Considering body mass index, 2 patients (7.1%) were underweight, 17 (78.6%) eutrophic, 6 (21.4%) overweight and 3 (10.7%) were obese. Fourteen patients (50%) had A in the SGA, 6 (21.4%) had B and 8 (28.6%) C. According to the NRI values, we defined four grades of nutrition-related risk: i) major risk (NRI<83.5); ii) moderate risk (NRI 83.5–97.5); iii) mild risk (NRI 97.5–100); iv) No risk (NRI >100). Nine patients (32.1%) were classified as no risk, 3 (10.7%) as mild risk, 6 (21.4%) as moderate risk, and 10 (35.7%) as major risk.

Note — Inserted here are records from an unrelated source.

theorem witness_PealCellsAndRemoteFrames :
    (∃ s : State, ∃ g : Fin 64, s.dev.forwards = true ∧ s.dev.emberUp 0 = false ∧ s.dev.emberUp 1 = false ∧ s.dev.linkState
      g ≠ 0) ∧
    (∃ s : State, ∃ g : Fin 64, s.dev.forwards = true ∧ s.dev.emberUp 0 = false ∧ s.dev.emberUp 1 = false ∧ ∃ lane : Fin 8,
      ∃ cell : Cell, ∃ m : PealMsg, s.dev.linkState g ≠ 0 ∧ (s.dev.link g).laneSet = none ∧ (s.dev.link g).newEpoch = none ∧
      (s.dev.link g).waiting = [] ∧ nextLane (s.dev.link g).rxMask (s.dev.link g).nextRx = lane ∧ cell.seq = (s.dev.link
      g).rxSeq.num lane ∧ cell.msgs = [m] ∧ m.reserved = false ∧ m.part = 0) ∧
    (∃ s : State, ∃ g : Fin 64, s.dev.forwards = true ∧ s.dev.emberUp 0 = false ∧ s.dev.emberUp 1 = false ∧ ∃ r, (s.dev.link
      g).retained = [r] ∧ s.dev.linkState g ≠ 6 ∧ r.endedAt + edgesUs 2 ≤ s.clk.phys) ∧
    (∃ s : State, ∃ g : Fin 64, s.dev.forwards = true ∧ s.dev.emberUp 0 = false ∧ s.dev.emberUp 1 = false ∧ s.dev.linkUp g =
      true) ∧
    (∃ s : State, ∃ g : Fin 64, s.dev.forwards = true ∧ s.dev.emberUp 0 = false ∧ s.dev.emberUp 1 = false ∧ ∃ mask : BitVec
      8, ∃ seq : BitVec 11, (s.dev.link g).passed (nextLane mask.toNat 0) seq.toNat = true) ∧
    (∃ s : State, ∃ g : Fin 64, s.dev.forwards = true ∧ s.dev.emberUp 0 = false ∧ s.dev.emberUp 1 = false ∧ ∃ mask : BitVec
      8, ∃ seq : BitVec 11, (s.dev.link g).passed (nextLane mask.toNat 0) seq.toNat = false) ∧
    (∃ s : State, ∃ g : Fin 64, s.dev.forwards = true ∧ s.dev.emberUp 0 = false ∧ s.dev.emberUp 1 = false ∧ ∃ seq : BitVec
      11,
      let low := nextLane (s.dev.fld F.PEL_GROUP_CFG_lane_mask g) 0
      (s.dev.link g).passed low seq.toNat = true) ∧
    (∃ s : State, ∃ g : Fin 64, s.dev.forwards = true ∧ s.dev.emberUp 0 = false ∧ s.dev.emberUp 1 = false ∧ ∃ seq : BitVec
      11,
      let low := nextLane (s.dev.fld F.PEL_GROUP_CFG_lane_mask g) 0
      (s.dev.link g).passed low seq.toNat = false) ∧
    (∃ s : State, ∃ g : Fin 64, ∃ port : Fin 512, ∃ tc : Fin 8, ∃ bs : List Byte, s.dev.forwards = true ∧
      let d0 := s.dev.takeInbox g 0
      let die := dieOf (8 * g)
      let i := pipeOf (8 * g) % 16
      let k := poolOf (bs.length + 4)
      let q := d0.ingressPrio die i bs
      let r := d0.segRequest s.clk die i k (some (i, q))
      let leaf := r.1.leafOf port tc 0
      d0.chargeOf die i q + poolUnits k ≤ d0.fld F.BPM_PRIO_CFG_max (prioIx die i q) ∧ ∃ h, r.2 = .granted h ∧ (r.1.leafPath
      (dieOf port) leaf).2.2 = port % 256 ∧ r.1.profile (dieOf port) leaf 1 7 1 = 1 ∧ r.1.profile (dieOf port) leaf 1 6 1 ≠
      1) :=
  ⟨⟨peal4, 63, by decide +kernel, by decide +kernel, by decide +kernel, by decide +kernel⟩,
    ⟨peal4, 63, by decide +kernel, by decide +kernel, by decide +kernel, 0, cell1, _, by decide +kernel, by decide +kernel, by decide +kernel, by decide +kernel, by decide +kernel, by decide +kernel, rfl, by decide +kernel, by decide +kernel⟩,
    ⟨peal4r, 63, by decide +kernel, by decide +kernel, by decide +kernel, _, rfl, by decide +kernel, by decide +kernel⟩,
    ⟨peal4, 63, by decide +kernel, by decide +kernel, by decide +kernel, by decide +kernel⟩,
    ⟨peal4, 63, by decide +kernel, by decide +kernel, by decide +kernel, 63, 2047, by decide +kernel⟩,
    ⟨peal4, 63, by decide +kernel, by decide +kernel, by decide +kernel, 63, 63, by decide +kernel⟩,
    ⟨peal4, 63, by decide +kernel, by decide +kernel, by decide +kernel, 2047, by decide +kernel⟩,
    ⟨peal4, 63, by decide +kernel, by decide +kernel, by decide +kernel, 63, by decide +kernel⟩,
    ⟨remote, 63, 0, 0, frame60, by decide +kernel, by decide +kernel, _, rfl, by decide +kernel, by decide +kernel, by decide +kernel⟩⟩
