-- ==== Sys2Proof/Machine/StSlice.lean ====
section
/-! DEFINITION. The state of a decanter slice (R215-R260), of a press (R323-R349) and of the packets between them. -/

namespace Sys2Proof.Machine

/-- The place of a block in a core die: channel controller (0-71), pseudo-channel, bank, row (spare rows from 49,152),
block (R24, R25). -/
structure Phys where
  k : Nat
  p : Nat
  b : Nat
  r : Nat
  j : Nat
  deriving DecidableEq, Repr

/-- Who holds or asks for a line lock (R243, R245). -/
inductive LockOwner where
  | press (p : Nat)   -- a granule operation of press p
  | rack (d : Nat)    -- the racking context of press d
  deriving DecidableEq, Repr

/-- A granule operation of a press (R294): the blocks of one 256-byte granule that the chunk covers. -/
structure GranOp where
  press   : Nat
  write   : Bool
  row     : RowLoc
  blocks  : List BlockAcc        -- `ix` is the block's number in the chunk's range of the read buffer
  poison  : List Nat             -- blocks to be written in the poisoned form (R335)
  policy  : Nat
  noalloc : Bool
  cls     : Nat
  born    : Nat := 0             -- CK_KEEP cycle of its issue (R262)
  aged    : Bool := false
  deg     : Bool := false        -- its pseudo-channel was degraded when the chunk started (R330)
  deriving DecidableEq, Repr

/-- A FLUSH walk (R246, R247): the window's bytes, the mode, the line at which it ends, and the part's owner. -/
structure Walk where
  port  : Nat
  tag   : Nat
  base  : Nat
  last  : Nat                    -- exclusive end in bytes
  inval : Bool
  start : Nat                    -- line at which the walk joined the sweep
  left  : Nat                    -- lines still to visit
  cls   : Nat := 0
  aged  : Bool := false
  st    : Option Status := none  -- what the state of its targets came to when it reached the slice (R138); none while one is in rescue
  deriving DecidableEq, Repr

/-- A packet in the crossbar's source queues (R267). -/
inductive PktBody where
  | part (r : SliceReq)                                            -- REQ: port to slice
  | gran (g : GranOp)                                              -- REQ: press to slice
  | walk (w : Walk)                                                -- REQ: port to slice, a FLUSH
  | job (ctx : Nat)                                                -- REQ: port to press, into its granted context
  | partRsp (port tag part : Nat) (res : List BlkRes)              -- RSP: slice to port
  | walkRsp (port tag : Nat) (st : Status)                                 -- RSP: slice to port, end of a walk
  | jobRsp (port tag : Nat) (status : Status) (arg : Nat) (data : List Byte)   -- RSP: press to port
  | granData (press : Nat) (res : List BlkRes)                     -- RSP: slice to press
  | notice (press : Nat) (res : List BlkRes)                       -- RSP: slice to press, release notice with the outcome of a write
  | mgmtCmd (port tag : Nat) (bytes : List Byte)                   -- MGT: port to MGT
  | mgmtRsp (port tag : Nat) (status : Status) (arg : Nat) (data : List Byte)  -- MGT: MGT to port
  deriving DecidableEq, Repr

/-- A packet with its endpoints, indexed as R308 gives. -/
structure Packet where
  vc   : Vc
  src  : Nat
  dst  : Nat
  body : PktBody
  deriving DecidableEq, Repr

/-- What a command of a pseudo-channel answers to (R229, R364). -/
inductive Origin where
  | fill (c : Nat)                     -- a fill of a sector of slice c
  | opRead (c op ix : Nat)             -- a read for an operation of slice c
  | opWrite (c op ix : Nat)            -- a write that an operation of slice c waits to see queued
  | evict (c evb : Nat)                -- a block of eviction buffer evb of slice c
  | scrub (press : Nat)                -- a block of a scrub row
  | rewrite                            -- a corrected rewrite (R453)
  | rackRead (die : Nat)               -- a block of a racking row, read from where the row stands (R476)
  | rack (die : Nat)                   -- a block of a racking row, written to its target
  | rackGone                           -- a read of a racking that has ended before it came back
  | loose                              -- a write that nothing waits for
  deriving DecidableEq, Repr

/-- A block command on its way to a pseudo-channel (R264). -/
structure Cmd where
  write  : Bool
  loc    : Phys
  home   : RowLoc                      -- the data-bank row the block belongs to
  data   : Block
  poison : Bool                        -- written in the poisoned form (R451)
  origin : Origin
  level  : Nat                         -- 0 DEMOTED, 1 IN_BUDGET, 2 AGED; as it stood when the command entered its crossing FIFO
  age    : Nat                         -- in units of 16 ns (R264)
  cls    : Option Nat := none          -- its budget class, where it has one (R261)
  born   : Nat := 0                    -- CK_KEEP cycle of its age origin (R262)
  grp    : Nat := 0                    -- the group of its slice that one activate serves (R225, R234); 0 for none
  seq    : Nat := 0                    -- the order in which commands entered the queues of the pseudo-channel (R272)
  deriving DecidableEq, Repr

/-- The result of a read that has left the decoder on its way to a slice (R448, R452). -/
structure RetRes where
  origin : Origin
  home   : RowLoc
  j      : Nat
  status : Status
  data   : Block
  deriving DecidableEq, Repr

/-- A decanter line (R216, R230); the slice keeps it under its index, 16 × set + way (R247). -/
structure Line where
  p     : Nat
  b     : Nat
  r     : Nat
  age   : Nat
  hits  : Nat
  valid : Nat                          -- masks of the 16 sectors
  dirty : Nat
  data  : Tab Block                    -- the sectors' data
  deriving DecidableEq, Repr

/-- A host part or a granule operation inside a slice. -/
inductive OpSrc where
  | host (r : SliceReq)
  | gran (g : GranOp)
  deriving DecidableEq, Repr

/-- What one block of an operation still waits for. -/
inductive BlkWait where
  | fill                               -- its sector's fill
  | read                               -- its read from DRAM, nothing filled
  | readQueued                         -- the same, once the read stands in the controller's queue (R297)
  | staging                            -- its read into an ALU staging register (R228)
  | queue                              -- its entry into the write queue
  | done
  deriving DecidableEq, Repr

/-- The progress of one block of an operation. -/
structure BlkProg where
  acc    : BlockAcc
  wait   : BlkWait
  status : Status
  data   : Block
  deriving DecidableEq, Repr

/-- An operation that a slice has taken and not finished. -/
structure SliceOp where
  src    : OpSrc
  blocks : List BlkProg
  deriving DecidableEq, Repr

/-- An eviction buffer (R233, R234): the row, the blocks not yet in the write queue. -/
structure Evb where
  p      : Nat
  b      : Nat
  r      : Nat
  blocks : Tab Block
  sent   : List Nat                    -- blocks that have entered the write queue
  old    : List Nat := []              -- blocks of which the slice has formed a newer write since (R229, R235)
  deriving DecidableEq, Repr

/-- Why a request stands in the conflict queue. -/
inductive CqWhy where
  | busy | lock | way | evb | staging | rescue | order | queue
  deriving DecidableEq, Repr

/-- The modes of DCT_STATUS.MODE. -/
inductive SliceMode where
  | normal | draining | bypassTest | bypassFailed | channelTest
  deriving DecidableEq, Repr

/-- What a drain is for (R240, R241). -/
inductive DrainFor where
  | slice | channel
  deriving DecidableEq, Repr

/-- A packet of a slice's normal lane. -/
inductive InItem where
  | op (r : SliceReq)
  | walk (w : Walk)
  deriving DecidableEq, Repr

/-- A slice. -/
structure Slice where
  mode     : SliceMode := .normal
  drainFor : DrainFor := .slice
  failed   : Bool := false                   -- its bypass block or arrays failed a test (R242)
  cfg      : Rws := ⟨0x411, 0x411, false⟩    -- DCT_CFG
  lineSel  : Nat := 0
  lines    : Tab Line := []                  -- valid lines, by index
  arr      : Nat := 0                        -- arrivals so far: the order that R296 and R319 name
  busy     : List (Nat × Nat × Nat × Nat) := []  -- sectors being filled: (p, b, r, j)
  locks    : List (Nat × Nat × Nat × LockOwner) := []  -- rows under a line lock (p, b, r)
  inBuf    : List (Nat × InItem) := []       -- normal lane of the input buffer (R271)
  lockLane : List (Nat × GranOp) := []       -- lock lane
  cq       : List (Nat × OpSrc × CqWhy) := [] -- conflict queue (R227)
  ops      : Tab SliceOp := []
  evbs     : Tab Evb := []                   -- the eviction buffers in use, 0-3
  granWait : List (Nat × GranOp) := []       -- granule operations that hold their line lock and wait for a way or an eviction buffer
  out      : List Cmd := []                  -- accesses formed and held until their crossing FIFO has a place (R229, R301, R363)
  grp      : Nat := 0                        -- groups formed so far (R225, R234)
  ret      : List RetRes := []               -- read results that have left the decoder
  walks    : List Walk := []
  walkQ    : List Walk := []                 -- FLUSH walks waiting for a place (R247)
  walkPos  : Nat := 0                        -- line that the sweep reaches next
  promptRr : Nat := 31                       -- last port granted the prompt lane; port 0 comes first after reset (R252)
  promptDue : Tab Bool := []                 -- the other ports of the last contest for the lane, whose reads are still to be admitted: whether each won
  cntRdHit : Cnt64 := {}
  cntRdMiss : Cnt64 := {}
  cntWrHit : Cnt64 := {}
  cntWrMiss : Cnt64 := {}
  cntPrompt : Cnt64 := {}
  cntAlu   : Cnt64 := {}
  cntWbSect : Cnt64 := {}
  cntRefHit : Cnt64 := {}
  cntEvict : Cnt64 := {}
  cntPromptFb : Nat := 0
  cntSramCe : Nat := 0
  cntSramUe : Nat := 0
  cntDiscard : Nat := 0
  waitCq   : WaitCnt := {}
  deriving DecidableEq, Repr

/-- The kind of a press job (R325). -/
inductive JobKind where
  | fill | copy | rangeCrc
  deriving DecidableEq, Repr

/-- A press job context (R325). -/
structure JobCtx where
  port    : Nat
  tag     : Nat
  kind    : JobKind
  cls     : Nat
  noalloc : Bool
  dst     : Nat                 -- destination or start address, bytes
  src     : Nat
  len     : Nat
  pattern : Block
  crcPoly : Nat                 -- SUBOP of a RANGE_CRC
  crc     : Nat                 -- running checksum
  wins    : List Window         -- the window set at admission (R201)
  done    : Nat := 0
  lostblk : Nat := 0
  cancel  : Bool := false
  cut     : Bool := false       -- cancelled by a link-down (R76)
  noted   : Bool := false       -- its job packet has reached the press (R325)
  released : Bool := false      -- released under R155 and R164
  running : Bool := false       -- a chunk of it is running
  waitTest : Bool := false      -- waits at its boundary under step 3 of R329
  waitBuf : Bool := false       -- waits at its boundary for read-buffer space (R299)
  ended   : Bool := false       -- final response formed
  aged    : Bool := false       -- at least 2 us at its boundary (R300)
  reqAged : Bool := false       -- at least 2 us since its release, while its packet is on its way (R262)
  counted : Bool := false       -- counted in BWR_CNT_AGED (R307)
  status  : Status := .ok       -- latest status reached so far
  deriving DecidableEq, Repr

/-- The chunk a press runs (R328, R331). -/
structure Chunk where
  ctx     : Nat
  first   : Nat                 -- first byte of the chunk in the destination range
  len     : Nat
  todo    : List GranOp         -- granule operations not yet issued
  issued  : Bool                -- one is out and its release notice has not come
  reads   : Nat                 -- source granule reads whose data has not arrived
  buf     : Tab BlkRes          -- source blocks in the read buffer, by block number in the chunk
  status  : Status
  lost    : Nat
  deriving DecidableEq, Repr

/-- The modes of PRS_STATUS.MODE. -/
inductive PressMode where
  | normal | quiescing | underTest | failed
  deriving DecidableEq, Repr

/-- A press. -/
structure Press where
  mode     : PressMode := .normal
  cfg      : Rws := ⟨0x40, 0x40, false⟩       -- PRS_CFG
  scrubCfg : Rws := ⟨0x18, 0x18, false⟩       -- PRS_SCRUB_CFG (R484)
  ctxSel   : Nat := 0
  ctxs     : Tab JobCtx := []
  chunk    : Option Chunk := none
  jobBuf   : List Nat := []                   -- job packets in the input buffer, by context (R271)
  arrive   : List (List BlkRes) := []         -- granule data that has come over RSP
  jobRr    : Nat := 95                        -- work selected last, jobs before the contexts of dies (R300)
  allocRr  : Nat := 31                        -- port granted last (R324)
  rdbufFree : Nat := 128                      -- units of 256 bytes (R299)
  cntChunk : Cnt64 := {}
  cntJobEnd : Nat := 0
  cntJobAbort : Nat := 0
  cntLostblk : Nat := 0
  waitRdbuf : WaitCnt := {}
  waitTest : WaitCnt := {}
  deriving DecidableEq, Repr

end Sys2Proof.Machine
end

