/-- A rejected request is answered at the port: the answer takes the request's RSP cost, or waits for it. -/
def Chip.answerAtPort (c : Chip) (n : Nat) (q : RxReq) (st : Status) (arg : Nat) : Chip :=
  let cost := if q.op == .mgmtCmd then 0 else rspCost q.op q.hdr
  let t := mkTx q.op q.hdr st arg [] false 0 cost (if q.op == .mgmtCmd then 9 else 0) false
  c.onPort n (fun p =>
    if q.op == .mgmtCmd then
      let p := p.countAnswer q.op q.hdr st arg
      ({ p with pendMgt := p.pendMgt + mgtReqCost q.hdr }.queueTx t).grantIfDue
    else if cost ≤ p.rspFree then p.answerNow t
    else { p with ansWait := some t, cntCredViol := bump32 p.cntCredViol })

/-- An ORDERED request refused at checks 3 to 7 breaks its stream (R149). -/
def Chip.breakAtAdmission (c : Chip) (n : Nat) (q : RxReq) : Chip :=
  if isMember q.op && q.hdr.ordered then c.onPort n (·.onStream q.hdr.stream.toNat (fun s => { s with broken := true }))
  else c

/-! ### Parts (R94, R95, R168) -/

/-- The block accesses of a data request, with the address of each. -/
def blocksOf (op : Op) (h : ReqHdr) (pl : List Byte) : List (Nat × BlockAcc) :=
  let a := startAddr h
  let s := sizeBytes h.size
  match op with
  | .rd => (below (s / 64)).map (fun k => (a + 64 * k, ⟨k, 0, 0, 0⟩))
  | .wr | .accum => (below (s / 64)).map (fun k =>
      (a + 64 * k, ⟨k, 0, blockOfBytes (pl.drop (64 * k)), BitVec.allOnes 64⟩))
  | .wrMasked =>
    let m := s / 64 * 8
    (below (s / 64)).map (fun k =>
      (a + 64 * k, ⟨k, 0, blockOfBytes (pl.drop (m + 64 * k)), BitVec.ofNat 64 (leNat (byteSlice pl (8 * k) 8))⟩))
  | .atom => [(a, ⟨0, 0, 0, 0⟩)]
  | _ => []

/-- What a data request does to each of its blocks. -/
def kindOf (op : Op) (h : ReqHdr) (pl : List Byte) : AccKind :=
  match op with
  | .wr => .wr
  | .wrMasked => .wrMasked
  | .atom => .atom h.subop.toNat (sizeBytes h.size) h.boff.toNat (leNat (byteSlice pl 0 16)) (leNat (byteSlice pl 16 16))
  | .accum => .accum h.subop.toNat
  | _ => .rd

/-- The parts of a data request, one for each 256-byte granule, in the order in which they are offered (R95, R168). -/
def partsOf (mode : Nat) (ws : List Window) (n : Nat) (op : Op) (h : ReqHdr) (pl : List Byte) (cls : Nat) : List SliceReq :=
  let bs := blocksOf op h pl
  let g0 := startAddr h / 256
  let part (i g : Nat) : Option SliceReq :=
    match bs.filter (fun b => b.1 / 256 == g) with
    | [] => none
    | b :: rest =>
      let acc := (b :: rest).map (fun x => let (_, j, _) := mapAddr mode x.1; { x.2 with blk := j })
      some { port := n, tag := h.tag.toNat, part := i, kind := kindOf op h pl, row := (mapAddr mode b.1).1
             blocks := acc, policy := policyAt ws b.1, noalloc := h.noalloc, cls := cls }
  match part 0 g0, part 1 (g0 + 1) with
  | some a, some b => if b.row.c < a.row.c then [b, a] else [a, b]
  | some a, none => [a]
  | none, some b => [b]
  | none, none => []

/-! ### Admission -/

/-- The bytes of a window (R196). -/
def Window.bytes (w : Window) : Nat × Nat := if w.en && w.base ≤ w.limit then (w.base * 65536, (w.limit + 1) * 65536) else (0, 0)

/-- The units of a pool as the stack shows them to be held by the host (R115, R140): where the host has overdrawn the RSP pool (R130) none
is unconsumed, and the model shows 0 (log entry 49). -/
def heldShown (units : Int) : Nat := units.toNat % 4096

/-- The data of a NOP_CREDIT (R115): the units that the stack counts as held by the host. -/
def Port.creditData (p : Port) : List Byte :=
  leBytes 2 (heldShown p.heldReq) ++ leBytes 2 (heldShown p.heldRsp) ++ leBytes 2 (heldShown p.heldMgt) ++
  padBytes 10 []

/-- What an admitted request does once it has its RSP space (R131 step 9, R132, R155, R162). -/
def Chip.proceed (c : Chip) (n tag : Nat) (fresh : Bool) (look : Lookup) : Chip :=
  match (c.port n).req? tag with
  | none => c
  | some r =>
    let c := c.onPort n (·.onReq tag (fun q => { q with phase := .held }))
    match r.op with
    | .jobStatus => c.doJobStatus n tag (jobJtag r.payload)
    | .jobCancel => c.doJobCancel n tag (jobJtag r.payload)
    | .nopCredit => c.finish n tag .ok 0 r.data
    | .fence => c
    | .fill | .copy | .rangeCrc => c.jobStep9 n tag
    | _ => if (c.port n).isHeld tag then c else c.release n tag fresh look

/-- A request as it is admitted at port `n`: its class, end-to-end settings and window set are stamped (R117, R136, R178, R201,
R277). -/
def Chip.reqOf (c : Chip) (n : Nat) (q : RxReq) : Req :=
  let p := c.port n
  let ws := c.windowSet
  let w := (ws[natBits q.hdr.subop.toNat 0 6]?).getD Window.off
  { op := q.op, hdr := q.hdr, payload := q.payload, phase := .waitRsp, cls := p.cls
    e2eOut := q.hdr.e2e && p.e2eEn, poly := p.e2ePoly, rspCost := rspCost q.op q.hdr
    parts := if isData q.op then partsOf c.addr.mode ws n q.op q.hdr q.payload p.cls else []
    data := if q.op == .nopCredit then p.creditData else []
    winBase := if q.op == .flush then w.bytes.1 else 0
    winEnd := if q.op == .flush then w.bytes.2 else 0
    wins := if isJob q.op then ws else [] }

None of the parameters had statistically significant correlation with the duration of hospital stay, however, when patients were classified according to the NRI in two groups (major and moderate risk vs mild and no risk) a longer stay among which were considered at higher risk was found, with a median length of hospital stay of 9 days (IQR 6.25-12.25) vs 5.5 days (IQR 2.75-8.5), p=0.036.

Conclusions This study provides useful data about the characteristics of hospitalized patients with SLE. The nutritional risk index is outlined as a useful tool for the evaluation of these patients. We are currently conducting a follow-up study with a larger sample size to confirm the findings observed.